Photo credit: Daniel Carlson
I’m new to town, and I like to drink. For reasons I’m not stupid enough to question, 29-95 has decided to pay me (I know!) to bring both of those considerable traits to bear as I explore the city I now call home.
Read about my past bar trips.
First things first: I call shenanigans on Google Maps, which pointed out the wrong place on my iPhone and nearly led me astray. (Dig the photographic evidence: The red dot is where they said the bar would be, and the blue dot is me at the actual bar.)
The way things went, though, maybe it’d have been for the better.
My last trip to the Heights was a success and introduced me to Alice’s Tall Texan, so I had similarly high hopes when I headed out the other day for Buffalo Fred’s Ice House.
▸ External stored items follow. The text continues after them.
-- ==== Sys2Proof/Machine/ImageOps.lean ====
section
/-! DEFINITION. The bytes of command blocks, job bindings and images (Tables 09-1, 09-2, 09-4 to 09-6), and what an image says of its layers: extents,
fused groups, accumulator need (R165, R197 to R201, R209, R214). -/

namespace Sys2Proof.Machine

open Sys2Proof

/-! Bindings (R209). -/

/-- `n` bytes at an offset are zero. -/
def zeroAt (b : List Byte) (o n : Nat) : Bool := leAt b o n == 0

/-- A binding entry (Table 09-6). -/
def bindEntryOf (b : List Byte) : BindEntry :=
  { stream := leAt b 0 1, imgStream := leAt b 1 1, priority := leAt b 2 1, persist := (leAt b 3 1).testBit 0,
    totalRows := leAt b 4 2, ringSlots := leAt b 6 2, ringBase := leAt b 8 8, histBase := leAt b 0x10 8, statusQ := leAt b 0x18 2,
    statsQ := leAt b 0x1A 2, boxQ := leAt b 0x1C 2, dispQ := leAt b 0x1E 2, codeQ := leAt b 0x20 2, visQ := leAt b 0x22 2,
    cropQ := leAt b 0x24 2, outBase := leAt b 0x28 8, outSize := leAt b 0x30 4,
    reservedZero := leAt b 3 1 / 2 == 0 && zeroAt b 0x26 2 && zeroAt b 0x34 12 }

/-- A job binding (Tables 09-5 and 09-6); one that its bytes do not hold whole counts as one with a reserved field set. -/
def bindingOf (b : List Byte) : Binding :=
  let n := leAt b 0x0E 1
  { imageAddr := leAt b 0 8, imageSize := leAt b 8 4, job := leAt b 0x0C 1, mode := leAt b 0x0D 1, groupId := leAt b 0x0F 1,
    outQ := leAt b 0x10 2, eventQ := leAt b 0x12 2,
    entries := (List.range n).map fun k => bindEntryOf (b.drop (64 + 64 * k)),
    reservedZero := zeroAt b 0x14 44 && decide (64 + 64 * n ≤ b.length) }

/-! Command blocks (R211, R217, R323, Table 14-9). -/

/-- The block of the command with a tag, when it is the first of the commands that wait and are not to be answered BUSY: commands are
performed in order of acceptance. -/
def State.nextBlock (s : State) (tag : Nat) : Option (List Byte) :=
  match s.sup.cmds.find? fun c => !s.sup.busy.any fun x => x.2.2 == c.1 with
  | some c => if c.1 == tag then some c.2 else none
  | none => none

/-- The binding of the START command with a tag. -/
def State.startBlock (s : State) (tag : Nat) : Option Binding :=
  match s.nextBlock tag with
  | some c => if leAt c 0 1 == 1 then some (bindingOf (c.drop 16)) else none
  | none => none

/-- The command with a tag is a STOP of a job slot with a HOW. -/
def State.stopBlock (s : State) (tag j how : Nat) : Bool :=
  (s.nextBlock tag).any fun c => leAt c 0 1 == 2 && leAt c 1 1 == j && leAt c 2 1 == how

/-- The MASK of the command with a tag. -/
def State.releaseMask (s : State) (tag : Nat) : Nat := ((s.nextBlock tag).map fun c => leAt c 8 8).getD 0

/-- A group definition (Table 14-10). -/
def groupDefOf (b : List Byte) : GroupDef :=
  { count := leAt b 0 1, self := leAt b 1 1, members := (List.range (leAt b 0 1)).map fun m =>
      { ip := leAt b (0x10 + 32 * m) 16, udp := leAt b (0x20 + 32 * m) 2, port := leAt b (0x22 + 32 * m) 1 } }

/-- The command with a tag is a GROUP_DEFINE of a group. -/
def State.defineBlock (s : State) (tag g : Nat) (d : GroupDef) : Bool :=
  (s.nextBlock tag).any fun c => leAt c 0 1 == 3 && leAt c 3 1 == g && groupDefOf (c.drop 16) == d

/-- The command with a tag is a GROUP_CLEAR of a group. -/
def State.clearBlock (s : State) (tag g : Nat) : Bool := (s.nextBlock tag).any fun c => leAt c 0 1 == 4 && leAt c 3 1 == g

/-! Images (R197, R198). -/

/-- An entry of the section table (Table 09-2): identifier, REQUIRED, offset, size. -/
def sectionOf (b : List Byte) : Nat × Bool × Nat × Nat := (leAt b 0 2, (leAt b 2 2).testBit 0, leAt b 4 4, leAt b 8 4)

/-- The fields of an entry that are zero. -/
def sectionZeros (b : List Byte) : Bool := leAt b 2 2 / 2 == 0 && zeroAt b 0x0C 20

/-- A TILING record (Table 09-4). -/
def tilingOf (b : List Byte) : Tiling :=
  { layer := leAt b 0 2, path := leAt b 2 1, loop := leAt b 3 1, extP := leAt b 4 2, extM := leAt b 6 1, extJ := leAt b 7 1,
    extT := leAt b 8 2, drainOvl := leAt b 0x0A 1, fftN := leAt b 0x0B 1, wsetReuse := leAt b 0x0C 2, group := leAt b 0x0E 2 }

/-- A section by its identifier: offset and size. -/
def Image.section_ (m : Image) (id : Nat) : Option (Nat × Nat) :=
  (m.sections.find? fun y => y.1 == id).map fun y => (y.2.2.1, y.2.2.2)

/-- The image whose bytes lie at an address, with the content of its other sections. DIGEST is over byte 0x80 to the end of the last
section other than SIGNATURE. -/
def State.readImage (s : State) (a : Nat) (c : ImageBody) : Image :=
  let h := s.bytes a 0x80
  let n := leAt h 0x0C 2
  let table := (List.range n).map fun k => s.bytes (a + 0x80 + 32 * k) 32
  let secs := table.map sectionOf
  let last := ((secs.filter fun y => y.1 != 0x7F).map fun y => y.2.2.1 + y.2.2.2).foldl max (0x80 + 32 * n)
  let flags := leAt h 8 4
  { c with
    magicOk := leAt h 0 4 == 0x31584C55, format := leAt h 4 2, kind := leAt h 6 2, ha := flags.testBit 0, group := flags.testBit 1,
    persistOk := flags.testBit 2, zeros := flags / 8 == 0 && zeroAt h 0x60 32 && table.all sectionZeros, minRev := leAt h 0x0E 1,
    engines := leAt h 0x0F 1, secVersion := leAt h 0x10 4, ewemas := leAt h 0x14 4, accNeed := leAt h 0x18 1, sbNeed := leAt h 0x19 1,
    basting := leAt h 0x1A 1, userTables := leAt h 0x1B 1, tileLines := leAt h 0x1C 4, digest := leAt h 0x20 64,
    digestOk := leAt h 0x20 64 == leNat (Config.shake (s.bytes (a + 0x80) (last - 0x80)) 64), sections := secs
    tiling := match secs.find? fun y => y.1 == 3 with
      | some y => (List.range (y.2.2.2 / 16)).map fun k => tilingOf (s.bytes (a + y.2.2.1 + 16 * k) 16)
      | none => [] }

/-- The loops of LOOP from the outermost, by code: 0 P, 1 M, 2 J, 3 T. -/
def Tiling.loops (t : Tiling) : List Nat := [t.loop / 64 % 4, t.loop / 16 % 4, t.loop / 4 % 4, t.loop % 4]

/-- A layer's accumulator need (R199): the extents of P and M inside the outermost reduction loop, plus DRAIN_OVL. -/
def Tiling.accNeed (t : Tiling) : Nat :=
  let inner := t.loops.dropWhile fun k => decide (k < 2)
  (if inner.contains 0 then t.extP else 1) * (if inner.contains 1 then t.extM else 1) + t.drainOvl

/-- The largest of a list. -/
def largest (l : List Nat) : Nat := l.foldl max 0

/-- Points of the transforms that FFT_N codes (Table 09-4). -/
def fftPoints (c : Nat) : Nat := if c = 0x80 then 128 else if c = 1 then 256 else if c = 2 then 512 else 0

/-- The regions that a job of an image places in a tile; those that outlive a stripe are placed once for the image (R212, log 104). -/
def Image.placed (m : Image) (resident : Bool) (t : Nat) : List ImgRegion :=
  (m.regions.getD t []).filter fun x => !(resident && x.persist)

/-- Lines of a tile that a list of regions takes. -/
def regionLines (l : List ImgRegion) : Nat := (l.map (·.lines)).sum

/-- Lines of an image's weights and spectra (R174): WEIGHTS, and per filter of a frequency-domain layer N (N / 2 + 1) values of 8 bytes,
or SPECTRA where that is larger. -/
def Image.weightLines (m : Image) : Nat :=
  let size := fun (id : Nat) => ((m.section_ id).map (·.2)).getD 0
  let spectra := ((m.layers.zip m.tiling).map fun x => if x.2.path = 2 then
    x.1.filters * (fftPoints x.2.fftN * (fftPoints x.2.fftN / 2 + 1) * 8) else 0).sum
  cdiv (size 6) 128 + cdiv (max (size 7) spectra) 128

/-! Extents (R165, R214). -/

/-- The rows and columns of a layer's map, from those of what it reads; a layer with a zero-sized input has a zero-sized output. -/
def Layer.extent (l : Layer) (x : Nat × Nat) : Nat × Nat :=
  let axis := fun (n : Nat) =>
    if l.isConv || l.isPool then outExtent n l.kernel l.stride l.dilation l.padding else n * max l.up 1 / max l.down 1
  if x.1 = 0 ∨ x.2 = 0 then (0, 0) else (axis x.1, axis x.2)

/-- The extents of a graph's layers for the extents of its input. -/
def Image.extents (m : Image) (x : Nat × Nat) : List (Nat × Nat) :=
  m.layers.foldl (fun acc l => acc ++ [l.extent ((l.reads.head?.bind fun k => acc[k]?).getD x)]) []

/-- The bytes of each output of a step for a shape (crops, channels, rows, columns): the planned tiling with trimmed extents (R214). -/
def Image.outBytes (m : Image) (shape : List Nat) : List Nat :=
  let e := m.extents (shape.getD 2 0, shape.getD 3 0)
  m.outputs.map fun o => let x := e.getD o.layer (0, 0); shape.getD 0 0 * x.1 * x.2 * o.posBytes

/-- A step of a shape produces nothing: a dimension is zero, or every output comes out zero-sized. -/
def Image.nothing (m : Image) (shape : List Nat) : Bool :=
  shape.any (· == 0) || (!m.outputs.isEmpty && (m.outBytes shape).all (· == 0))

/-! Fused groups (R201). -/

/-- The group of a layer. -/
def Image.groupOf (m : Image) (i : Nat) : Option Nat := (m.tiling[i]?).map (·.group)

/-- How a layer's map may leave its group: stripe memory of the engine, PUT in a tensor job, or a tap point that TAPS declares. -/
def Image.boundaryOk (m : Image) (i : Nat) : Bool :=
  match m.layers[i]? with
  | some l => l.via == 0 || (l.via == 1 && m.kind == 1) || (l.via == 2 && m.taps.any fun t => l.tap == some t.num)
  | none => false

/-- A layer has its group's stripe geometry, scaled by its pleat factor: that of a stream's band and stripe, and of the group's first
layer. -/
def Image.geometryOk (m : Image) (i : Nat) : Bool :=
  match m.layers[i]? with
  | some l =>
    let full := fun (x : Layer) => (x.rows * x.pleat, x.cols * x.pleat)
    let first := (m.layers.zip m.tiling).find? fun x => some x.2.group == m.groupOf i
    (l.pleat == 1 || l.pleat == 2) && (m.streams.any fun g => full l == (g.bandRows, g.stripeW)) &&
      (match first with | some f => full f.1 == full l | none => false)
  | none => false

/-- A layer or its boundary is one that R201 excludes: a boundary by other means than its three, a group that is not one run of layers, or
in a rendering job a geometry foreign to the group. -/
def Image.fusionBad (m : Image) (i : Nat) : Bool :=
  let g := m.groupOf i
  let away := ((m.layers[i]?).map (·.reads)).getD [] |>.filter fun k => m.groupOf k != g
  !away.all m.boundaryOk || (decide (0 < i) && m.groupOf (i - 1) != g && (List.range i).any fun k => m.groupOf k == g) ||
    (m.kind == 0 && !m.geometryOk i)

end Sys2Proof.Machine
end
I figured I was sure to find a great bar. But that pride brought on a great fall, and I spent the night at a stereotypical roadhouse where a stripper (I think) conducted a beer raffle and all the guys seemed a little too keyed up.
Photo credit: Daniel Carlson
The joint clearly used to be a garage, and it’s nestled among car dealerships and old houses just inside the loop, on Shepherd. I walked in to find giant beer posters on the walls next to pickup tailgates that had been removed and painted with some pretty weirdly proportioned women before being hung lovingly next to the neon signs. It’s a pretty open space with some big TVs scattered about and four pool tables next to a squared-off U-shaped bar against the south wall. A buffalo head wearing a construction hat held court over the action.
I made my way to the bar and sat next to a guy in his 40s (or so) who had been stacking his Budweiser caps in front of him all night. When I got there, he was ten beers in and working on the eleventh, and occasionally singing along with the juke. I liked him.
Photo credit: Daniel Carlson I’d just ordered my first drink when I was tapped on the shoulder and turned to find a blonde in a bikini top and boy shorts, perched atop clear heels, smiling and telling me her name was Lindsey. She clutched a wad of blue raffle tickets in one hand as she offered me the other to shake, then asked if I wanted to buy a set of tickets for $5. She said she was running a drawing for a bucket of beer or something. I honestly had no idea how to respond, but in the interest of this here column, and seeing what would happen, I said yes. (If I won, I planned on giving the prize away anyway.) This led to probably the weirdest moment of the night: I didn’t have cash on me, so the bartender added $5 to my tab and slid me some bills, which meant I had to pivot on my stool and hand the how-is-this-not-a-stripper a wad of singles. At happy hour on a Wednesday. This is not a thing you want to experience.
Photo credit: Daniel Carlson I passed most of the night drinking at the bar, watching the clumps of guys come up and talk to Lindsey, who treated them all with the bright, fake cheer of professional dancers nationwide. The guy next to me was content to just drink. The juke pumped out the kind of fratty strip rock that perfectly suited the predatory air; between “It’s Been Awhile” and “Kryptonite,” I half expected Lindsey to start doing things way above my pay grade.
I distracted myself by trying to figure out how the bartender got the job. She was older, Asian, and tiny: the bar practically came up to her sternum, and it seemed like she could barely lean over it between its height and the half-dozen graying Igloo coolers full of beer at her feet. At one point, a girl in her 20s joined her who was also Asian. I thought very briefly about asking if they were related or if it was just a coincidence, but then I’m just a racist in an old blue hoodie holding a raffle ticket he bought from a stripper who freelances for a beer company, and it seems like that’s pretty much the point of no return.
Photo credit: Daniel Carlson
The bottom line: I didn’t win. I asked Lindsey who she worked for, and all I got was that she didn’t work for the bar, and she also told me that there would be two girls there on Friday, so I guess she moonlights for Bud Light or something. I’m usually a (slightly) better reporter, but I think I scared her off asking directly for information like that. Maybe she thought I was vice or something.
Buffalo Fred’s wasn’t alienating or anything; on the contrary, the mustachioed dudes tearing it up there seemed to be regulars, or at least all know each other. But it’s just a completely run-of-the-mill, bland sports bar/roadhouse. It’s long on clichés and short on genuine personality. And really, if this is the kind of thrill you’re seeking, just stay home with a sixer of PBR and some Cinemax. It’s cheaper.
This is the location of the original Beaver's Ice House. Louis Beaver ran the place with his girlfriend until about 1993 or so.
He then sold the place to "Buffalo Fred" who is Vietnamese. I would guess the bartender is his wife or sister or niece or something.
The waitresses there used to work in their underwear.
It is a real icehouse. There are not many left.
She is his sister...very good friends of mine
Oh, and Louis Beaver went over to where the current Beaver's Ice House is located, and opened THAT as an Ice House, but died of a heart attack on opening weekend.
After they closed, Monica found the place, opened her BBQ joint, but kept the name.
You are horribly wrong about Louis Beaver. He did not die of a heart attack on opening weekend of the Beavers on Sawyer. You obviously did not know him at all.